-- ==== Sys2Proof/Tests/Slice0.lean ====
section
/-! SUPPORT. Our own tests: an ill-formed command for each check of `wellFormed`, single commands on small states with results
worked out from the spec, and for every statement a state and operands that meet its hypotheses. -/

set_option Elab.async false

namespace Sys2Proof.Tests

open Sys2Proof Sys2Proof.Machine Sys2Proof.Claims

/-! ### Small states -/

/-- A device in drive service whose start-up has ended, with both pins released. -/
def liveState : State := { State.reset with start := { Start.held with hold := .none }, pins := { Pins.held with safeA := false, safeB := false } }

/-- Tile 0 runs a waybill in berth 0, which has the whole store and instruction buffer; every segment is ready. -/
def tileState (T : Tile) : State :=
  ((((((liveState.setTile 0 { T with wid := some 0 }).setFld (pgTile 0) 2 0 0).setFld (pgTile 0 + 0x100) 2 0 2).setFld (pgTile 0 + 0x104) 15 0 0xFFFF).setReg
    (State.berthReg 0 0 0) 0x500000).setReg (State.berthReg 0 0 4) 0x200000).setReg (State.berthReg 0 0 8) 0x30001

/-- A slot of tile 0, the last of its bundle. -/
def slot0 : Issue := { tile := 0, last := true, nops := 0, ecc := [], eccF := [] }

/-- A vector instruction on register v0 alone, with every other field 0. -/
def vec0 (ty : BitVec 2) : VecOp := { ty := ty, d := 0, a := 0, b := 0, c := 0, n1 := 0, satf := false, bi := false, bs := false, imm := 0 }

/-- A waybill of one tile. -/
def wb0 : Waybill :=
  { ring := 0, tenant := 0, store16 := 80, ibuf64 := 32, handle := 0, tiles := 1, tag := 7, budget := 1000, seed := 0, deadline := 0, cring := 1,
    arg2 := 0, commit := 0, arg0 := 0, arg1 := 0 }

/-- It runs on tile 0. -/
def place0 : Placement :=
  { wid := 0, wb := wb0, index := 0, entry := none, units := [0], pairs := false, started := true, readyAt := none, ended := false, status := csOk, code := 0,
    stlo := 0, value := 0, serving := false, pinned := [], releaseClk := 0, aborting := false, waiting := false, ord := 0, latest := 0, toTick := 0 }

/-- A state whose placements are these. -/
def placing (s : State) (ps : List Placement) : State := { s with disp := { s.disp with placements := ps } }

/-- Whether a command answers a next state with a property. -/
def after (c : Instr) (s : State) (p : State → Bool) : Bool :=
  match exec c s with
  | .next t => p t
  | _ => false

/-- A device whose tile 0 can issue. -/
def busy : State := tileState { Tile.initial with aregs := [(0, 0), (1, 640)] }

/-- Row operands and accumulator operands with offset alone. -/
def rowAt (n : Nat) : RowOp := { r := false, a := 0, off := BitVec.ofNat 11 n }
def accAt (n : Nat) : AccOp := { r := false, a := 0, off := BitVec.ofNat 8 n }

/-- A ring of 16 entries at an address. -/
def ringAt (base kind : Nat) (head tail : Word) : Ring :=
  { base := base, sizeLog2 := 4, kind := kind, enable := true, head := head, tail := tail, dbseq := 0, inflight := 0 }

/-- The bytes of a waybill of ring 0 for one tile or pair: 16 units of 16 rows, 4 of 64 bundles, completions to ring 1. -/
def bill : List Byte :=
  natLE 6 0 ++ [16, 4] ++ natLE 4 0 ++ [1, 0] ++ natLE 2 7 ++ natLE 4 1000 ++ natLE 12 0 ++ natLE 4 1 ++ natLE 28 0

/-- The program image of handle 0. -/
def image0 : Handle := { handle := 0, digest := [], dest := 0, len := 0x8000, serving := false }

/-- A service with drive-ready, PARK_OK high on both islands or on neither. -/
def serving (svc : Nat) (parked : Bool) : State :=
  let s := (liveState.setFld (pgService + 0x104) 1 0 svc).setFld (pgService + 0x104) 3 2 3
  let i : Island := { Island.initial with park := { level := parked, run := 0 } }
  { s with safety := { s.safety with islA := i, islB := i } }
· · ·
Every line of the records should be reproduced exactly.

## Solution to this exercise
-- ==== Sys2Proof/Tests/Slice0.lean ====
section
/-! SUPPORT. Our own tests: an ill-formed command for each check of `wellFormed`, single commands on small states with results
worked out from the spec, and for every statement a state and operands that meet its hypotheses. -/

set_option Elab.async false

namespace Sys2Proof.Tests

open Sys2Proof Sys2Proof.Machine Sys2Proof.Claims

/-! ### Small states -/

/-- A device in drive service whose start-up has ended, with both pins released. -/
def liveState : State := { State.reset with start := { Start.held with hold := .none }, pins := { Pins.held with safeA := false, safeB := false } }

/-- Tile 0 runs a waybill in berth 0, which has the whole store and instruction buffer; every segment is ready. -/
def tileState (T : Tile) : State :=
  ((((((liveState.setTile 0 { T with wid := some 0 }).setFld (pgTile 0) 2 0 0).setFld (pgTile 0 + 0x100) 2 0 2).setFld (pgTile 0 + 0x104) 15 0 0xFFFF).setReg
    (State.berthReg 0 0 0) 0x500000).setReg (State.berthReg 0 0 4) 0x200000).setReg (State.berthReg 0 0 8) 0x30001

/-- A slot of tile 0, the last of its bundle. -/
def slot0 : Issue := { tile := 0, last := true, nops := 0, ecc := [], eccF := [] }

/-- A vector instruction on register v0 alone, with every other field 0. -/
def vec0 (ty : BitVec 2) : VecOp := { ty := ty, d := 0, a := 0, b := 0, c := 0, n1 := 0, satf := false, bi := false, bs := false, imm := 0 }

/-- A waybill of one tile. -/
def wb0 : Waybill :=
  { ring := 0, tenant := 0, store16 := 80, ibuf64 := 32, handle := 0, tiles := 1, tag := 7, budget := 1000, seed := 0, deadline := 0, cring := 1,
    arg2 := 0, commit := 0, arg0 := 0, arg1 := 0 }

/-- It runs on tile 0. -/
def place0 : Placement :=
  { wid := 0, wb := wb0, index := 0, entry := none, units := [0], pairs := false, started := true, readyAt := none, ended := false, status := csOk, code := 0,
    stlo := 0, value := 0, serving := false, pinned := [], releaseClk := 0, aborting := false, waiting := false, ord := 0, latest := 0, toTick := 0 }

/-- A state whose placements are these. -/
def placing (s : State) (ps : List Placement) : State := { s with disp := { s.disp with placements := ps } }

/-- Whether a command answers a next state with a property. -/
def after (c : Instr) (s : State) (p : State → Bool) : Bool :=
  match exec c s with
  | .next t => p t
  | _ => false

/-- A device whose tile 0 can issue. -/
def busy : State := tileState { Tile.initial with aregs := [(0, 0), (1, 640)] }

/-- Row operands and accumulator operands with offset alone. -/
def rowAt (n : Nat) : RowOp := { r := false, a := 0, off := BitVec.ofNat 11 n }
def accAt (n : Nat) : AccOp := { r := false, a := 0, off := BitVec.ofNat 8 n }

/-- A ring of 16 entries at an address. -/
def ringAt (base kind : Nat) (head tail : Word) : Ring :=
  { base := base, sizeLog2 := 4, kind := kind, enable := true, head := head, tail := tail, dbseq := 0, inflight := 0 }

/-- The bytes of a waybill of ring 0 for one tile or pair: 16 units of 16 rows, 4 of 64 bundles, completions to ring 1. -/
def bill : List Byte :=
  natLE 6 0 ++ [16, 4] ++ natLE 4 0 ++ [1, 0] ++ natLE 2 7 ++ natLE 4 1000 ++ natLE 12 0 ++ natLE 4 1 ++ natLE 28 0

/-- The program image of handle 0. -/
def image0 : Handle := { handle := 0, digest := [], dest := 0, len := 0x8000, serving := false }

/-- A service with drive-ready, PARK_OK high on both islands or on neither. -/
def serving (svc : Nat) (parked : Bool) : State :=
  let s := (liveState.setFld (pgService + 0x104) 1 0 svc).setFld (pgService + 0x104) 3 2 3
  let i : Island := { Island.initial with park := { level := parked, run := 0 } }
  { s with safety := { s.safety with islA := i, islB := i } }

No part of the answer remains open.